= Beginning of Section =
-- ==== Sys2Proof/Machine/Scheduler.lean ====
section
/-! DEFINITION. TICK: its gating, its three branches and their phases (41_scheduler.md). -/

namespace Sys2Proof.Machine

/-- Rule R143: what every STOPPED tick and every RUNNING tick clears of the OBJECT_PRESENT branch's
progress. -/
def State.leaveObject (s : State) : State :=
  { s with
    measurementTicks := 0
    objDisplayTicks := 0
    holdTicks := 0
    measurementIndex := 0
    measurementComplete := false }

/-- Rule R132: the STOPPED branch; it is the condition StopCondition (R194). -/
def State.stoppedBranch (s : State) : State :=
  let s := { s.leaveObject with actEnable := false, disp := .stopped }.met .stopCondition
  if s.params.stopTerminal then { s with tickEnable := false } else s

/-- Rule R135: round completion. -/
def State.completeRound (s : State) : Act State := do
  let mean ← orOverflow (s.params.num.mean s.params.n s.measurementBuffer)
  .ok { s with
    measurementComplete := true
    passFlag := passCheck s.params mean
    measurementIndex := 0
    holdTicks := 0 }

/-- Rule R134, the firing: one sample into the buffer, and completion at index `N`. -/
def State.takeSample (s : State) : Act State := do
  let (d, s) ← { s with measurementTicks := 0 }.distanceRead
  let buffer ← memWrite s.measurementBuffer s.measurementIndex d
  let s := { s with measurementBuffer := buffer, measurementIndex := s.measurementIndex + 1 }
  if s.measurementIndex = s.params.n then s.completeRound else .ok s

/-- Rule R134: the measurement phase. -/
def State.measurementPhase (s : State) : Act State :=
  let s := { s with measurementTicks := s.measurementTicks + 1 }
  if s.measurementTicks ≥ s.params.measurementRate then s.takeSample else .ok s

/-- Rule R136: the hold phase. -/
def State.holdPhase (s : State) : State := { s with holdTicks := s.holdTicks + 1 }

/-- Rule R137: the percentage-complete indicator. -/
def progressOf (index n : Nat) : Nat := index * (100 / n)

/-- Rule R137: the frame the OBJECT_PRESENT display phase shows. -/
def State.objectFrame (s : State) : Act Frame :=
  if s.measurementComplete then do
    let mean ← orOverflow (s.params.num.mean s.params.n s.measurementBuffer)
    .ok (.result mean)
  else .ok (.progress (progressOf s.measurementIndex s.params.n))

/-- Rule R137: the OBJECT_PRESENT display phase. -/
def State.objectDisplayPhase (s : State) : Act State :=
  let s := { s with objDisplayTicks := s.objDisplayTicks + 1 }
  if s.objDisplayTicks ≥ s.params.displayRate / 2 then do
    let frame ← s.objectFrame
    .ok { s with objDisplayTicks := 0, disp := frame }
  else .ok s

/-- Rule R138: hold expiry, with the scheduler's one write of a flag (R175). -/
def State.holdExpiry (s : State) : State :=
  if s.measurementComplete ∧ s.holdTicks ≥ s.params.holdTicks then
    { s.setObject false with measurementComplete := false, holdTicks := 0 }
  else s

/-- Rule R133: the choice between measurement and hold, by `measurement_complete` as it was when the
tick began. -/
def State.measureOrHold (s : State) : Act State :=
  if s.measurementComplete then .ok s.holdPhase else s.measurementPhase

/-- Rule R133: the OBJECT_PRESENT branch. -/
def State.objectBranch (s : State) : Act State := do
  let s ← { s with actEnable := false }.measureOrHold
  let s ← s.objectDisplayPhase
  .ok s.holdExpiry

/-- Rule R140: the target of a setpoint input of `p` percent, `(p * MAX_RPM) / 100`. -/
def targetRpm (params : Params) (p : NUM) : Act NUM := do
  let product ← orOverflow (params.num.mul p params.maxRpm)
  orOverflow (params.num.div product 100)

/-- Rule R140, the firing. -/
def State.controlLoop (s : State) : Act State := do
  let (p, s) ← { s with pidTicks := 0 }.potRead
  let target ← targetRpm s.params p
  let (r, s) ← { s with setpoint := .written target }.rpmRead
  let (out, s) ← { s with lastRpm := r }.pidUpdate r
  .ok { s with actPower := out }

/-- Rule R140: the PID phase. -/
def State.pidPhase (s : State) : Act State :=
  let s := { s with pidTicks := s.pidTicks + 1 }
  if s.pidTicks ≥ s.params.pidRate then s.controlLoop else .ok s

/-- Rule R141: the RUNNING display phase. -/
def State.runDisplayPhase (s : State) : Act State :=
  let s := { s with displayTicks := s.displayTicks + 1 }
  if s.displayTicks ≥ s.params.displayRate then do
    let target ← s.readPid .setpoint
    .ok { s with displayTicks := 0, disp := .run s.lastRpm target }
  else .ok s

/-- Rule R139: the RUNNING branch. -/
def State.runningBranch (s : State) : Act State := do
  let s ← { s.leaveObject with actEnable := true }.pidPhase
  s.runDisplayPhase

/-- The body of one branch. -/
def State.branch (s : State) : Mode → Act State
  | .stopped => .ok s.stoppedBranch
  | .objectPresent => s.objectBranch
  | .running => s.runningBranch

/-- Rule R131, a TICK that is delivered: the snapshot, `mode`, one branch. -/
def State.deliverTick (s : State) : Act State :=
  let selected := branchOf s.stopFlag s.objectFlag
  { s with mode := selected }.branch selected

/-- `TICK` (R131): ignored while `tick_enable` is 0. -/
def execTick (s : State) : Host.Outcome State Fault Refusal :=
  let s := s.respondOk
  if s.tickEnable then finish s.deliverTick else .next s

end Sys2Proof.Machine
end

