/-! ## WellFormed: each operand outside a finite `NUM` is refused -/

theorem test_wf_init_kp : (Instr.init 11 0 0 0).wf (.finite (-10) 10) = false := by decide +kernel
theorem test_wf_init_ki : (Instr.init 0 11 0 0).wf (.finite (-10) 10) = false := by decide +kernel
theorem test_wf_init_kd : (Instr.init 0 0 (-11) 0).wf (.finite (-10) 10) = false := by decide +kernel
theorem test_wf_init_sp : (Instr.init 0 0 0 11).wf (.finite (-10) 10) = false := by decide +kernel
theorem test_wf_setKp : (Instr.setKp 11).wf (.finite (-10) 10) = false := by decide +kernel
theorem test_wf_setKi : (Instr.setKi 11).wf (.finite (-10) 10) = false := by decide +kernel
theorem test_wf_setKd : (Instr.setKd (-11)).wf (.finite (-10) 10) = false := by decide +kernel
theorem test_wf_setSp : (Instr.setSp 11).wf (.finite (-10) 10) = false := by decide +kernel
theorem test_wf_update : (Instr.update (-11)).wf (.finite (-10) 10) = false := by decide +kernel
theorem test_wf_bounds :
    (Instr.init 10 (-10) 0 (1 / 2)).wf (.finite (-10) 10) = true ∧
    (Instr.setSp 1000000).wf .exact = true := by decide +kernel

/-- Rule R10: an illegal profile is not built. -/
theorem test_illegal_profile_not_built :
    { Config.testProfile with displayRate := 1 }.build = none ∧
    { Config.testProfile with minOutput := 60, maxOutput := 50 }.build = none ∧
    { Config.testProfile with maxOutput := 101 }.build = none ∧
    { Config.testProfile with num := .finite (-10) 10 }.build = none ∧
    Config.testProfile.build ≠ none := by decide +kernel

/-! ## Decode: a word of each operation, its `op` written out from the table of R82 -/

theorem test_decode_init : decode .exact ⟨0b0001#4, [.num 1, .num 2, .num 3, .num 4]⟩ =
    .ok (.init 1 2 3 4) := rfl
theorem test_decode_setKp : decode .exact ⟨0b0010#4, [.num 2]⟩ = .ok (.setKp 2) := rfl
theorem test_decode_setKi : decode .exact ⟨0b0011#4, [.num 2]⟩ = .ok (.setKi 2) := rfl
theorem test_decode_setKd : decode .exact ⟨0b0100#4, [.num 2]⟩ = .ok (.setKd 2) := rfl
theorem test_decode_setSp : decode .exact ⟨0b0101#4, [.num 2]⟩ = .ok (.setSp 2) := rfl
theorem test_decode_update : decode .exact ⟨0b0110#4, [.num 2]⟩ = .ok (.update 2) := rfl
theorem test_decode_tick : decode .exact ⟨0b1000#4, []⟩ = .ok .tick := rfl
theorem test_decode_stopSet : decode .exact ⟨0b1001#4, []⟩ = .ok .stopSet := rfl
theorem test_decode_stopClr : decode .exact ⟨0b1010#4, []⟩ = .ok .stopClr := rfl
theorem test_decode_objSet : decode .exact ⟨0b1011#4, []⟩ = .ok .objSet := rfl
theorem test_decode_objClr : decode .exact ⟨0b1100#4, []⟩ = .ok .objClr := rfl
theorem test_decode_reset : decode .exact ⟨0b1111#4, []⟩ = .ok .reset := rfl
= End of Section =
From the records above, extract exactly and only the lines that begin at the line with "orOverflow (params.num.div product 100)" and stop after the line with "of one branch. -/".

  orOverflow (params.num.div product 100)

/-- Rule R140, the firing. -/
def State.controlLoop (s : State) : Act State := do
  let (p, s) ← { s with pidTicks := 0 }.potRead
  let target ← targetRpm s.params p
  let (r, s) ← { s with setpoint := .written target }.rpmRead
  let (out, s) ← { s with lastRpm := r }.pidUpdate r
  .ok { s with actPower := out }

/-- Rule R140: the PID phase. -/
def State.pidPhase (s : State) : Act State :=
  let s := { s with pidTicks := s.pidTicks + 1 }
  if s.pidTicks ≥ s.params.pidRate then s.controlLoop else .ok s

/-- Rule R141: the RUNNING display phase. -/
def State.runDisplayPhase (s : State) : Act State :=
  let s := { s with displayTicks := s.displayTicks + 1 }
  if s.displayTicks ≥ s.params.displayRate then do
    let target ← s.readPid .setpoint
    .ok { s with displayTicks := 0, disp := .run s.lastRpm target }
  else .ok s

/-- Rule R139: the RUNNING branch. -/
def State.runningBranch (s : State) : Act State := do
  let s ← { s.leaveObject with actEnable := true }.pidPhase
  s.runDisplayPhase

/-- The body of one branch. -/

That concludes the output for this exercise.